If you don't like how things are being judged please come to our annual meeting to discuss rules. Believe it or not everything that you don't like was actually talked about at great length before any changes were made. I'm not going to explain why they were made if you were that interested you would have shown up for the meeting.

We don't seem to have a much of a problem recruiting new members to these events nor do we have to do any prodding to get past participants to travel to these events. So, in my opinion and the opinion of the other chairs for the trials we are doing a great thing and our customers seem quite happy with the product we are putting out.

You can never make anyone happy but, if more people are satisfied than dissatisfied I would have to say we are doing a good thing.

Thanks,

Brent


----------



## Steelheadfred (May 4, 2004)

Doug,

I'm against ecollar use and disapointed to see it will be allowed at the super singles, I support your idea of running naked and I appreciate your suggestions. 

Also, as far as the steady issue, the problem was, not every dog got a chance to honor, this is why it was eliminated in both divisions. I could support a situation of a call back when a dog is in the money but no option to honor. I can also support taking honoring out of the trials also, I see it as 6 of one, half dozen of the other. 

Your points on safety's is valid but is more a pointing dog division, the pointing dog owners got tired of the flushing dog owners winning, so we split the divisions, they felt the retrieve level was not fair.

There is a standard, at the end of the day, the dogs winning consistently,under a variety of judges, are lock down wild bird dogs. Some are beating dogs that are used as guide dogs on 200-300 bird hunts. I wonder why?


----------



## I'm with Brandy (Aug 5, 2007)

Brent,

Be carefull what you ask. I might show up at the next one.


----------



## I'm with Brandy (Aug 5, 2007)

Steelheadfred said:


> Doug,
> 
> I'm against ecollar use and disapointed to see it will be allowed at the super singles, I support your idea of running naked and I appreciate your suggestions.
> 
> ...


 
Again 100% behind the division split. Not fair to flushing dog owners that point dog owners can reach down and pickup the bird and toss it while flushing dogs hand to get a flush. So I think the division split was a great move forward for both. 
A couple years ago a spaniel took dog of the year in flushing. That dog is used for preserve hunts. But again the rules were changed after that dog won.


----------



## Steelheadfred (May 4, 2004)

I'm with Brandy said:


> Again 100% behind the division split. Not fair to flushing dog owners that point dog owners can reach down and pickup the bird and toss it while flushing dogs hand to get a flush. So I think the division split was a great move forward for both.
> A couple years ago a spaniel took dog of the year in flushing. That dog is used for preserve hunts. But again the rules were changed after that dog won.


 
Rules were not changed after that trial that I am aware of.

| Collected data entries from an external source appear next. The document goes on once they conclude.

-- ==== Sys2Proof/Machine/RegTable.lean ====
section
/-! DEFINITION. The register table of the die: for every register of the spec its scope, its offset within its unit
(R507 to R509), its width, its value after chip reset, the bits of each access code (R10), and the bits that NI reset (R314,
and the register tables) and cell reset (R322, R323) return to their reset value; and one `Field` per named field of a
register table, with the bits the table gives it. -/

namespace Sys2Proof.Machine

/-- The unit a register belongs to (the name prefixes of 00_scope.md; gateways are in chip scope for REG_SET, R504). -/
inductive Scope where
  | cell | block | region | link | gateway | chip
deriving DecidableEq, Repr

/-- One register of the register map, or one array of registers at a stride. -/
structure RegRow where
  name : String
  scope : Scope
  off : Nat
  stride : Nat
  count : Nat
  width : Nat
  reset : Nat
  rw : Nat
  rc : Nat
  w1c : Nat
  w1s : Nat
  niReset : Nat
  cellReset : Nat
deriving DecidableEq, Repr

/-- A field of a register: the offset of the register in its unit, the stride of its array, its low bit and its width. -/
structure Field where
  off : Nat
  stride : Nat
  lo : Nat
  len : Nat
deriving DecidableEq, Repr

/-- The field of element `i` of a register array. -/
def Field.at (f : Field) (i : Nat) : Field := { f with off := f.off + f.stride * i }

/-- Registers of a cell, part 0. -/
def cellRegs0 : List RegRow := [
  ⟨"CELL_RT_CTL", .cell, 0, 0, 1, 32, 0, 0, 0, 0, 0, 0, 0⟩,
  ⟨"CELL_RT_PARAM", .cell, 4, 0, 1, 32, 0x400c4010, 0xff0fff7f, 0, 0, 0, 0, 0⟩,
  ⟨"CELL_DEFL_CNT_REQ", .cell, 8, 0, 1, 64, 0, 0, 0xffffffffffffffff, 0, 0, 0, 0⟩,
  ⟨"CELL_DEFL_CNT_REP", .cell, 0x10, 0, 1, 64, 0, 0, 0xffffffffffffffff, 0, 0, 0, 0⟩,
  ⟨"CELL_EVENT_CNT", .cell, 0x18, 0, 1, 64, 0, 0, 0xffffffffffffffff, 0, 0, 0, 0⟩,
  ⟨"CELL_EPOCH_TALLY0", .cell, 0x20, 0, 1, 64, 0, 0, 0, 0, 0, 0, 0⟩,
  ⟨"CELL_EPOCH_TALLY1", .cell, 0x28, 0, 1, 64, 0, 0, 0, 0, 0, 0, 0⟩,
  ⟨"CELL_SCHED_CNT", .cell, 0x30, 0, 1, 64, 0, 0, 0xffffffffffffffff, 0, 0, 0, 0⟩,
  ⟨"CELL_CASC_CNT", .cell, 0x38, 0, 1, 64, 0, 0, 0xffffffffffffffff, 0, 0, 0, 0⟩,
  ⟨"CELL_CASC_WATCH", .cell, 0x40, 0, 1, 64, 0, 0x1fff, 0, 0, 0, 0, 0⟩,
  ⟨"CELL_RILL_CNT", .cell, 0x48, 0, 1, 64, 0, 0, 0xffffffffffffffff, 0, 0, 0, 0⟩,
  ⟨"CELL_ERR_CNT", .cell, 0x50, 0, 1, 64, 0, 0, 0xffffffffffffffff, 0, 0, 0, 0xffffffffffffffff⟩]

/-- Registers of a cell, part 1. -/
def cellRegs1 : List RegRow := [
  ⟨"CELL_SPRAY_CTL", .cell, 0x58, 0, 1, 64, 0x500, 0x1ffffffffff, 0, 0, 0, 0, 0⟩,
  ⟨"CELL_FAULT", .cell, 0x60, 0, 1, 32, 0, 0, 0, 0x7ff, 0, 0, 0x7ff⟩,
  ⟨"CELL_LINK_CFG", .cell, 0x64, 0, 1, 32, 0, 0, 0, 0, 0, 0, 0⟩,
  ⟨"CELL_OBS_CNT", .cell, 0x68, 0, 1, 64, 0, 0, 0xffffffffffff, 0, 0, 0, 0⟩,
  ⟨"CELL_SNAP_STAT", .cell, 0x70, 0, 1, 64, 0, 0, 0, 0, 0, 0, 0⟩,
  ⟨"CELL_RILL_TREE", .cell, 0x80, 4, 16, 32, 0, 0x3fff, 0, 0, 0, 0, 0⟩,
  ⟨"CELL_RILL_BAL", .cell, 0xc0, 8, 24, 64, 0x4000000000000, 0, 0, 0, 0, 0, 0⟩,
  ⟨"NI_OWNER", .cell, 0x4000, 0, 1, 32, 0, 0xff, 0, 0, 0, 0, 0⟩,
  ⟨"NI_INJ_CTL", .cell, 0x4004, 0, 1, 32, 0x1000, 0xff00, 0, 0, 0, 0xfffffffe, 0⟩,
  ⟨"NI_RX_CHECK", .cell, 0x4008, 0, 1, 64, 0, 0, 0xffffffffffffffff, 0, 0, 0xffffffffffffffff, 0⟩,
  ⟨"NI_INJ_CNT", .cell, 0x4010, 0, 1, 64, 0, 0, 0xffffffffffff, 0, 0, 0xffffffffffffffff, 0⟩,
  ⟨"NI_SCHED_CTL", .cell, 0x4018, 0, 1, 32, 0x100, 0x1ffff, 0, 0, 0, 0xffffffff, 0⟩]

/-- Registers of a cell, part 2. -/
def cellRegs2 : List RegRow := [
  ⟨"NI_TOK_CTL", .cell, 0x401c, 0, 1, 32, 0xc832, 0xfffff, 0, 0, 0, 0, 0⟩,
  ⟨"NI_SCHED_STAT", .cell, 0x4020, 0, 1, 64, 0, 0, 0xffff00ffffff, 0, 0, 0xffffffffffffffff, 0⟩,
  ⟨"NI_CHAN_BASE", .cell, 0x4028, 0, 1, 64, 0, 0xfffffffc0000, 0, 0, 0, 0, 0⟩,
  ⟨"NI_RX_CTL", .cell, 0x4030, 0, 1, 32, 0x96, 0xfff, 0, 0, 0, 0, 0⟩,
  ⟨"NI_BULK_CTL", .cell, 0x4034, 0, 1, 32, 0x1000c8, 0xffffff, 0, 0, 0, 0, 0⟩,
  ⟨"NI_TOK_STAT", .cell, 0x4038, 0, 1, 64, 0, 0, 0xfffffffffffffe00, 0, 0, 0xffffffffffffffff, 0⟩,
  ⟨"NI_MSG_STAT", .cell, 0x4040, 0, 1, 64, 0, 0, 0xffffffffffffffff, 0, 0, 0xffffffffffffffff, 0⟩,
  ⟨"NI_BULK_STAT", .cell, 0x4048, 0, 1, 64, 0, 0, 0xffffffffffffffff, 0, 0, 0xffffffffffffffff, 0⟩,
  ⟨"NI_WFQ_CTL", .cell, 0x4050, 0, 1, 64, 0x10, 0xffffffff00ff, 0, 0, 0, 0, 0⟩,
  ⟨"NI_WFQ_STAT", .cell, 0x4058, 0, 1, 64, 0, 0, 0, 0, 0, 0xffffffffffffffff, 0⟩,
  ⟨"NI_CC_CTL", .cell, 0x4060, 0, 1, 64, 0x11008000040, 0x1ffffffffff, 0, 0, 0, 0, 0⟩,
  ⟨"NI_SHAPE_STAT", .cell, 0x4068, 0, 1, 64, 0, 0, 0xffffffffffffffff, 0, 0, 0xffffffffffffffff, 0⟩]

/-- Registers of a cell, part 3. -/
def cellRegs3 : List RegRow := [
  ⟨"NI_SPILL", .cell, 0x4070, 0, 1, 64, 0x10000, 0, 0xffff000000000000, 0, 0, 0xffffffffffffffff, 0⟩,
  ⟨"NI_LAT_CTL", .cell, 0x4078, 0, 1, 32, 0, 0xf03, 0, 0, 0, 0xffffffff, 0⟩,
  ⟨"NI_FOUNT_CTL", .cell, 0x407c, 0, 1, 32, 0x20, 0xff, 0, 0, 0, 0, 0⟩,
  ⟨"NI_FOUNT_STAT", .cell, 0x4080, 0, 1, 64, 0, 0, 0xffffffffffff0000, 0, 0, 0xffffffffffffffff, 0⟩,
  ⟨"NI_MC_STAT", .cell, 0x4088, 0, 1, 64, 0, 0, 0xffffffffffffffff, 0, 0, 0xffffffffffffffff, 0⟩,
  ⟨"NI_RED_STAT", .cell, 0x4090, 0, 1, 64, 0, 0, 0xffffffffffffffff, 0, 0, 0xffffffffffffffff, 0⟩,
  ⟨"NI_RED_HOLD", .cell, 0x4098, 0, 1, 64, 0, 0, 0, 0, 0, 0xffffffffffffffff, 0⟩,
  ⟨"NI_RILL_STAT", .cell, 0x40a0, 0, 1, 64, 0, 0, 0xffffffffffffffff, 0, 0, 0xffffffffffffffff, 0⟩,
  ⟨"NI_MAP_CTL", .cell, 0x40a8, 0, 1, 32, 0, 0, 0xffff0000, 0, 0, 0xffffffff, 0⟩,
  ⟨"NI_TAG_CTL", .cell, 0x40ac, 0, 1, 32, 0, 0xf, 0, 0, 0, 0, 0⟩,
  ⟨"NI_TEL_RING", .cell, 0x40b0, 0, 1, 64, 8, 0xfffffffff03f, 0, 0, 0, 0, 0⟩,
  ⟨"NI_PCS_RING", .cell, 0x40b8, 0, 1, 64, 8, 0xfffffffff03f, 0, 0, 0, 0, 0⟩]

I'm not speaking of just spaniels being used as guide dogs on preserve hunts.


----------



## BIGSP (Sep 16, 2004)

I'm with Brandy said:


> Again 100% behind the division split. Not fair to flushing dog owners that point dog owners can reach down and pickup the bird and toss it while flushing dogs hand to get a flush. So I think the division split was a great move forward for both.
> A couple years ago a spaniel took dog of the year in flushing. That dog is used for preserve hunts. But again the rules were changed after that dog won.


Doug the rules weren't changed after or because that dog won. The rules were enforced the following year because of what happened there.


----------



## Rugergundog (May 21, 2008)

My vote is for all threads related to a direct challange of any rules or policies of the trials be removed by a mod.

Its been stated. 
1) The rules are set.
2) If a dispute of a rule is apparant visit a chapter meeting and bring it up.

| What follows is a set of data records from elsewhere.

-- ==== Sys2Proof/Machine/Router.lean ====
section
/-! DEFINITION. The router on the dynamic planes: sampling (R472, R474), wake requests (R92), the decode stage (R34, R72, R88 to R90,
R220, R221, R306, R307), the switch stage (R76 to R82, R93, R222, R223). -/

namespace Sys2Proof.Machine

/-! ## Sampling (R472 to R474) -/

/-- One step of the sampling LFSR, x^16 + x^14 + x^13 + x^11 + 1, shifting right (R472, log 20). -/
def lfsrStep (l : BitVec 16) : BitVec 16 :=
  let b := (l ^^^ (l >>> 2) ^^^ (l >>> 3) ^^^ (l >>> 5)) &&& 1
  (l >>> 1) ||| (b <<< 15)

/-- The port number of a sampling point: an edge port is 5 (R56). -/
def pointPort (c p : Nat) : Nat := if (neighbor c p).isSome then p else 5

/-- A packet passes a sampling point in the switch stage; an LFSR that enabling has set to 0 takes its seed here (R472). -/
def State.spray (s : State) (c : Nat) (pl : Plane) (port : Nat) (input : Bool) (p : Packet) (tag : W32) : State :=
  let r := (s.cell c).regs
  if r.flag CELL_SPRAY_CTL_enable && r.get CELL_SPRAY_CTL_plane == pl.code && r.get CELL_SPRAY_CTL_port == port &&
      r.flag CELL_SPRAY_CTL_input == input && bits (r.get CELL_SPRAY_CTL_type_mask) p.type.toNat 1 == 1 then
    let l := lfsrStep (if (s.rt c).lfsr = 0 then BitVec.ofNat 16 c ||| 1 else (s.rt c).lfsr)
    let s := s.modRt c fun x => { x with lfsr := l }
    if l.toNat % 2 ^ r.get CELL_SPRAY_CTL_spray_log2 = 0 then
      if (s.rt c).sample.isSome then s.bump c CELL_OBS_CNT_sample_lost
      else
        let point := BitVec.ofNat 8 (pl.code + 4 * port + if input then 32 else 0)
        (s.bump c CELL_OBS_CNT_sampled).modRt c fun x =>
          { x with sample := some ⟨p.header, s.time, point, tag⟩, sampleNo := x.sampleNo + 1 }
    else s
  else s

/-- The tag of a packet passing a point in transit (R471). -/
def transitTag (p : Packet) : W32 := (pktTag p).getD 0

/-- Windows of 1,024 ncyc for the TEL budget (R474). -/
def State.telWindow (s : State) : Nat := s.now / 1024

/-- TEL packets an output has carried in this window (R474). -/
def State.telCount (s : State) (c p : Nat) : Nat :=
  let v := (aget (s.rt c).telSent p).getD 0
  if v / 64 = s.telWindow then v % 64 else 0

/-- Put a packet on an output, or discard a TEL whose budget there is spent (R474). -/
def State.driveOut (s : State) (c : Nat) (pl : Plane) (p : Nat) (pk : Packet) (tag : W32) : State :=
  let s := s.take c pl (BitVec.ofNat 7 (2 ^ p))
  if pl = .reply && pk.type == tTEL && (neighbor c p).isSome then
    if 30 ≤ s.telCount c p then
      (s.bump c CELL_OBS_CNT_tel_capped).modRt c fun r => r.leave pk.epoch.toNat
    else
      let n := s.telCount c p + 1
      let s := s.modRt c fun r => { r with telSent := aput r.telSent p (64 * s.telWindow + n) }
      (s.spray c pl (pointPort c p) false pk tag).drive c pl p pk
  else (s.spray c pl (pointPort c p) false pk tag).drive c pl p pk

/-! ## Wake requests (R92) -/

/-- A rill flit of a unit at a router (R273). -/
def mkFlit (vc kind dst src aux : Nat) (payload : W64) : Flit :=
  ⟨BitVec.ofNat 2 vc, BitVec.ofNat 5 kind, 0, BitVec.ofNat 14 dst, BitVec.ofNat 14 src, 0, BitVec.ofNat 3 aux, payload⟩

/-- A unit injects a flit at a router's local port (R277). -/
def State.rillSendAs (s : State) (c rank : Nat) (f : Flit) : State :=
  s.modRt c fun r => { r with rillIn := r.rillIn ++ [⟨rank, s.ncyc, f⟩] }

/-- The ranks of the units at a local port (R277): the NI with its router, the block controller, the region manager, the Fountaineer. -/
def rkNi : Nat := 4
/-- The block controller (R277). -/
def rkBlock : Nat := 22
/-- The region manager (R277). -/
def rkRegion : Nat := 21
/-- The Fountaineer (R277). -/
def rkFtn : Nat := 20

/-- The NI or the router injects a flit (R277). -/
def State.rillSend (s : State) (c : Nat) (f : Flit) : State := s.rillSendAs c rkNi f

/-- The ncyc in which a block entered the state it is in: its own, or its region's Sleep (R92). -/
def State.asleepSince (s : State) (b : Nat) : Nat := max (s.block b).since (s.region (blockRegion b)).since

/-- Ask the neighbour behind a port to wake, at most once in wake_retry ncyc while it still dozes: a request of before it entered its
state holds none back; a request toward a block in Off is counted only (R92). -/
def State.wake (s : State) (c p : Nat) : State :=
  match neighbor c p with
  | none => s
  | some d =>
    let b := blockOf d
    let go := match aget (s.rt c).wakeSent p with
      | none => true
      | some t => decide (t + s.cget c CELL_RT_PARAM_wake_retry ≤ s.ncyc) || decide (t < s.asleepSince b)
    if !go then s else
    let sent (s : State) := (s.bump c CELL_EVENT_CNT_wake_req).modRt c fun r => { r with wakeSent := aput r.wakeSent p s.ncyc }
    match (s.block b).power with
    | .run => s
    | .doze => (sent s).rillSend c (mkFlit 2 0x10 (bcCell b) c 0 0)
    | .sleep => (sent s).rillSend c (mkFlit 2 0x10 (rmCell (blockRegion b)) c 1 0)
    | .off => sent s
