/-- The shadow of a range: its first unit's, which every contribution's first packet reaches (R251, R257). -/
def RangeRt.shadow (g : RangeRt) : W32 := (g.units.head?.map (·.shadow)).getD 0

/-- Is any element of a range poisoned? -/
def RangeRt.poisoned (g : RangeRt) : Bool := g.accs.any (·.poison)

/-- A range newly OPEN: no arrival yet, its timer started (R251). -/
def RangeRt.opened (E now t : Nat) : RangeRt :=
  { RangeRt.idle with
    st := .open_, timer := (now, t), accs := List.replicate E ⟨0, 0, 0, false⟩, units := List.replicate (E / 8) ⟨0, 0, 0⟩ }

/-- Load or combine one element (R256, R258); the flag tells a saturation of the sum. `idx` is op 3's index. -/
def combineElem (op : Nat) (first : Bool) (a : Acc) (d : Decode1) (idx : W32) : Acc × Bool :=
  if first then (⟨d.val, 0, idx, d.poison⟩, false)
  else if a.poison then (a, false)
  else if d.poison then ({ a with poison := true }, false)
  else match op with
    | 0 =>
      let r := pairAdd a.hi a.lo d.val
      ({ a with hi := r.1, lo := r.2.1 }, r.2.2)
    | 1 => (if fpLess a.hi d.val then { a with hi := d.val } else a, false)
    | 2 => (if fpLess d.val a.hi then { a with hi := d.val } else a, false)
    | _ =>
      if fpLess a.hi d.val then ({ a with hi := d.val, aux := idx }, false)
      else if fpLess d.val a.hi then (a, false)
      else (if idx.toNat < a.aux.toNat then { a with aux := idx } else a, false)

/-- Take the decoded elements of a packet into a range from unit u0 on (R251): the new range, and the sums that saturated. -/
def RangeRt.absorb (g : RangeRt) (op u0 count : Nat) (shadow : W32) (es : List Decode1) : RangeRt × Nat :=
  let base := 8 * u0
  let one (k : Nat) (a : Acc) : Acc × Bool :=
    if base ≤ k ∧ k < base + es.length then
      let e := k - base
      let u := (g.units.getD (k / 8) ⟨0, 0, 0⟩)
      let d := es.getD e ⟨0, false, false⟩
      let idx := if op = 3 then (es.getD (e + 1) ⟨0, false, false⟩).val else 0
      if op = 3 ∧ k % 2 = 1 then ({ a with poison := a.poison || d.poison }, false) else combineElem op (u.arrivals == 0) a d idx
    else (a, false)
  let rs := (List.range g.accs.length).map fun k => one k (g.accs.getD k ⟨0, 0, 0, false⟩)
  let units := (List.range g.units.length).map fun k =>
    let u := g.units.getD k ⟨0, 0, 0⟩
    if u0 ≤ k ∧ k < u0 + es.length / 8 then
      ⟨u.arrivals + 1, u.count + count, if u.arrivals = 0 then shadow else shadowJoin op u.shadow shadow⟩
    else u
  ({ g with accs := rs.map (·.1), units := units }, (rs.filter (·.2)).length)

/-! ## Emission (R252, R257, R258) -/

/-- The elements a range encodes (R255, R257): hi + lo exactly; at op 3's index positions the index as a bit pattern. -/
def RangeRt.elems (g : RangeRt) (op : Nat) : List Elem :=
  (List.range g.accs.length).map fun k =>
    let a := g.accs.getD k ⟨0, 0, 0, false⟩
    if op = 3 ∧ k % 2 = 1 then ⟨fpVal (g.accs.getD (k - 1) ⟨0, 0, 0, false⟩).aux, false, a.poison⟩
    else ⟨fpVal a.hi + fpVal a.lo, a.hi.getLsbD 31, a.poison⟩

/-- Where a range's output packets go (R252): type, endpoint, tree ID. -/
def Regs.redDests (r : Regs) (j : Nat) : List (BitVec 4 × Nat × Nat) :=
  let tree := r.get (NI_RED_TREE_A_tree.at j)
  match r.get (NI_RED_TREE_A_role.at j) with
  | 2 => ((List.range 4).filter fun d => r.flag (NI_RED_DLV_valid.at (4 * j + d))).map fun d =>
      (tRED_RESULT, r.get (NI_RED_DLV_endpoint.at (4 * j + d)), tree)
  | 3 => [(tRED, r.get (NI_RED_TREE_B_up_ep.at j), r.get (NI_RED_TREE_B_up_tree.at j))]
  | _ => [(tRED, r.get (NI_RED_TREE_B_up_ep.at j), tree)]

IMHO all the continued debate in a public forum is tarnishing the spirit of the events.

Possible new handlers browsing a thread to get some info find themselves strolling through multiple pages of bitter personal attacks and disputes. I know this as im hosting one of these things and people email me to ask me questions and they are making it clear that all the drama posts get in the way.

My Vote.......remove the garbage threads and those who want to continue to challange rules take to a private forum or a chapter meeting....or don't participate. 1/2 the dang complaining prob coming from those who won't even be running a dog.

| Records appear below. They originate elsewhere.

/-- The failed physical lane that a half-port shifts around: the only failed one, when it is one of lanes 0 to 15 (R338); 31 for none. -/
def spareLane (m : BitVec 17) : Nat :=
  match (List.range 17).filter fun i => !m.getLsbD i with
  | [f] => if f < 16 then f else 31
  | _ => 31

/-- Is a half-port whole in a direction: at most one of its 17 lanes has failed and its clock works (R338)? -/
def halfWhole (m : BitVec 18) : Bool := m.getLsbD 17 && decide (16 ≤ lanesGood (m.setWidth 17))

/-- Is a half-port narrow-capable in a direction (R338)? -/
def halfNarrow (m : BitVec 18) : Bool := m.getLsbD 17 && decide (8 ≤ lanesGood (m.setWidth 17))

/-- Lanes of a half known to have failed. -/
def Link.failed (l : Link) (h : Nat) : BitVec 17 := if h = 0 then l.failed0 else l.failed1
/-- Does the forwarded clock of a half work? -/
def Link.clk (l : Link) (h : Nat) : Bool := if h = 0 then l.clk0 else l.clk1
/-- Lanes of a half that have reported ready in this training. -/
def Link.ready (l : Link) (h : Nat) : BitVec 17 := if h = 0 then l.ready0 else l.ready1
/-- Mark lanes of a half failed. -/
def Link.failLanes (l : Link) (h : Nat) (m : BitVec 17) : Link :=
  if h = 0 then { l with failed0 := l.failed0 ||| m } else { l with failed1 := l.failed1 ||| m }

/-- Is a half narrow-capable as far as this side's receivers know? -/
def Link.halfUsable (l : Link) (h : Nat) : Bool := l.clk h && decide (8 ≤ lanesGood (~~~(l.failed h)))

/-- Is some half narrow-capable? -/
def Link.usable (l : Link) : Bool := l.halfUsable 0 || l.halfUsable 1

/-- The rx_good mask of a half with its clock in bit 17, as CAP carries it (R343). -/
def Link.rxGood (l : Link) (h : Nat) : BitVec 18 :=
  (if l.regs.flag (LNK_LANE_rx_clk_ok.at h) then 1#1 else 0#1) ++ BitVec.ofNat 17 (l.regs.get (LNK_LANE_rx_good.at h))

/-- Is a port bonded out (R503)? -/
def State.linkPresent (s : State) (n : Nat) : Bool := s.chip.integ.lnkPresent.getLsbD n

/-! ## Changes of state (R339, R435) -/

/-- A port enters a state: LNK_STAT.state, and the LINK event of the change. -/
def State.linkEnter (s : State) (n st : Nat) : State :=
  let s := s.modLink n fun l => { l with regs := l.regs.set LNK_STAT_state st, entered := s.ncyc }
  s.post 0x07 (unitLink n) (BitVec.ofNat 64 (st + (s.link n).regs.get LNK_STAT_peer_chip * 2 ^ 4)) 0

/-- DISABLED: admit clears (R345). -/
def State.linkDisable (s : State) (n : Nat) : State :=
  (s.modLink n fun l => { l with
    parked := false
    polled := none
    regs := (l.regs.set LNK_CTL_admit 0).set LNK_STAT_admitted 0 }).linkEnter n 0

/-- Bulk packets a port holds: staged, unacknowledged, in its ingress buffers (R359). -/
def Link.bulkHeld (l : Link) : Nat :=
  l.stagReq.length + l.stagRep.length + l.stagSched.length + l.bulk.sent.length + l.ingReq.length + l.ingRep.length + l.ingSched.length

/-- The LINK_DOWN detail (R359). -/
def Link.downDetail (l : Link) (cause : Nat) : Nat :=
  let fails (h : Nat) := min (17 - lanesGood (~~~(l.failed h))) 15
  cause + l.regs.get LNK_STAT_state * 2 ^ 4 + fails 0 * 2 ^ 8 + fails 1 * 2 ^ 12 + min l.bulkHeld 65535 * 2 ^ 16

/-- A port with nothing in it, its streams at sequence 0 (R345, R359). The last counter accepted stays (R389), as do the failures and lock
of its rill (R430). -/
def Link.emptied (l : Link) : Link :=
  { l with stagReq := [], stagRep := [], stagSched := [], ingReq := [], ingRep := [], ingSched := [], bulk := LinkStream.reset,
           rill := LinkStream.reset, ackRill := false, altRep := false, rillRun := 0, rillOut := [], rillTaken := [], rillIng := [],
           rillBal := [], owedSince := none }

/-- Did a state carry routes: ACTIVE, QUIESCE, Deep, or the way back to ACTIVE by a retrain or from Deep? -/
def Link.routed (l : Link) : Bool :=
  let st := l.regs.get LNK_STAT_state
  st == 5 || st == 6 || st == 7 || l.retraining || match l.task with
    | .waking _ => true
    | _ => false

/-- Zhevber answers the LINK_QUIESCE that waits for a port (R358). -/
def State.answerQuiesce (s : State) (n : Nat) : State :=
  let mine := s.chip.quiesce.filter fun e => e.1 == n
  (s.modChip fun h => { h with quiesce := h.quiesce.filter fun e => e.1 != n }).forEach mine fun s e => s.finishHeld e.2 sOK 0 []

/-- DOWN with a cause (R339, R345, R359): what the port holds is discarded, its record is sent, a flip is requested when it carried routes,
and a quiesce of it is complete. An exchange of time under way there is rejected (R391). -/
def State.linkDown (s : State) (n cause : Nat) : State :=
  let l := s.link n
  let s := s.zRecord (mkRec 0x0E 3 (unitLink n) 7 0 0 (l.downDetail cause))
  let s := s.modLink n fun l => { l.emptied.outOfSched with
    retraining := false, task := .none, peerAsked := false, deepMine := false, parked := cause == 4, peer := none, rtts := [],
    polled := none, exch := none, sts := []
    regs :=
      let r := if l.exch.isSome then l.regs.bump LNK_TIME_rejected else l.regs
      let r := if l.rillTaken.isEmpty then r else r.bump LNK_RILL_seq_drop
      (((((((r.set LNK_CTL_admit 0).set LNK_CTL_quiesce 0).set LNK_STAT_admitted 0).set LNK_STAT_width 3).set LNK_STAT_last_down cause).bump
        LNK_STAT_downs).set LNK_CTL_retrain 0) }
  let s := s.linkEnter n 9
  let s := if l.routed then s.requestFlip .follow else s
  (s.answerQuiesce n).when_ (!(s.link n).regs.flag LNK_CTL_enable) fun s => s.linkDisable n

/-! ## DISABLED and DETECT -/

/-- What the enable, detect and loop bits of LNK_CTL ask for in DISABLED, DETECT, LOOP and DOWN (R339, R355, R358). -/
def State.settleCtl (s : State) (n : Nat) : State :=
  let l := s.link n
  let en := l.regs.flag LNK_CTL_enable
  let det := l.regs.flag LNK_CTL_detect_en
  let loop := l.regs.get LNK_CTL_loop
  match l.regs.get LNK_STAT_state with
  | 0 => if loop ≠ 0 then s.linkEnter n 8 else if en && det then s.linkEnter n 1 else s
  | 1 => if en then s else s.linkDisable n
  | 8 => if loop = 0 then
      (s.modLink n fun l => { l with
        prbs := []
        regs := (List.range 34).foldl (fun r i => r.set (LNK_PRBS_CNT_locked.at i) 0) l.regs }).linkDisable n
    else s
  | 9 => if !en then s.linkDisable n else if !det then s.modLink n fun l => { l with parked := false } else s
  | _ => s

/-- LINK_DETECT_POLL: the receiver-detect pulse of DETECT, once per ms. -/
def execLinkDetectPoll (n : Nat) (s : State) : Res :=
  onUnit (Instr.linkDetectPoll n).wf s
    (let l := s.link n
    let due := match l.polled with
      | none => true
      | some t => decide (t + msNcyc ≤ s.ncyc)
    if l.regs.get LNK_STAT_state == 1 && due then (s.modLink n fun l => { l with polled := some s.ncyc }).emit (.detectPulse n) else s)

Brad did a nice job of answering my concerns when i had them.

-Bob


----------



## Shotgun Kennel (Feb 9, 2007)

After reading through all of this all I got to say is: My hats off to all of those working to make these events "Fun." There will be those who are so competitive they will bend the spirit of the rules to win. 

For those who are thinking of entering but are not sure if your dog is up to the standards of competition; run anyhow and just have fun. Whenever you have a prize at the end (RGS GDOY) it may get a bit competitive for some to just have "Fun", They must win.

In the end it raises money for habitat and even if the all the handlers are not having fun, the dogs are.


----------



## 2ESRGR8 (Dec 16, 2004)

Shotgun Kennel said:


> After reading through all of this all I got to say is: My hats off to all of those working to make these events "Fun."


Tim when I was involved with our local chapter I was asked many,many times when we were going to put on a dog trial you probably were asked the same thing. It is threads like this that made the word "never" jump out of my mouth faster than I could exhale those letters. 
My hats off to those as well that put up with all the crap they take just provide the group membership with a day of fun and comraderie.


----------



## Steelheadfred (May 4, 2004)

Dont judge till you've attended and run.

Outdoor Hub mobile, the outdoor information engine


----------



## English Setter Gal (Sep 19, 2008)

*IMHO all the continued debate in a public forum is tarnishing the spirit of the events.*

Possible new handlers browsing a thread to get some info find themselves strolling through multiple pages of bitter personal attacks and disputes. I know this as im hosting one of these things and people email me to ask me questions and they are making it clear that all the drama posts get in the way.

*My Vote.......remove the garbage threads and those who want to continue to challange rules take to a private forum or a chapter meeting....or don't participate. 1/2 the dang complaining prob coming from those who won't even be running a dog*.

-Bob[/QUOTE]


----------



## I'm with Brandy (Aug 5, 2007)

Yes MINE FÜHRER,
You think that you&#8217;re so elite that you&#8217;re beyond reproach?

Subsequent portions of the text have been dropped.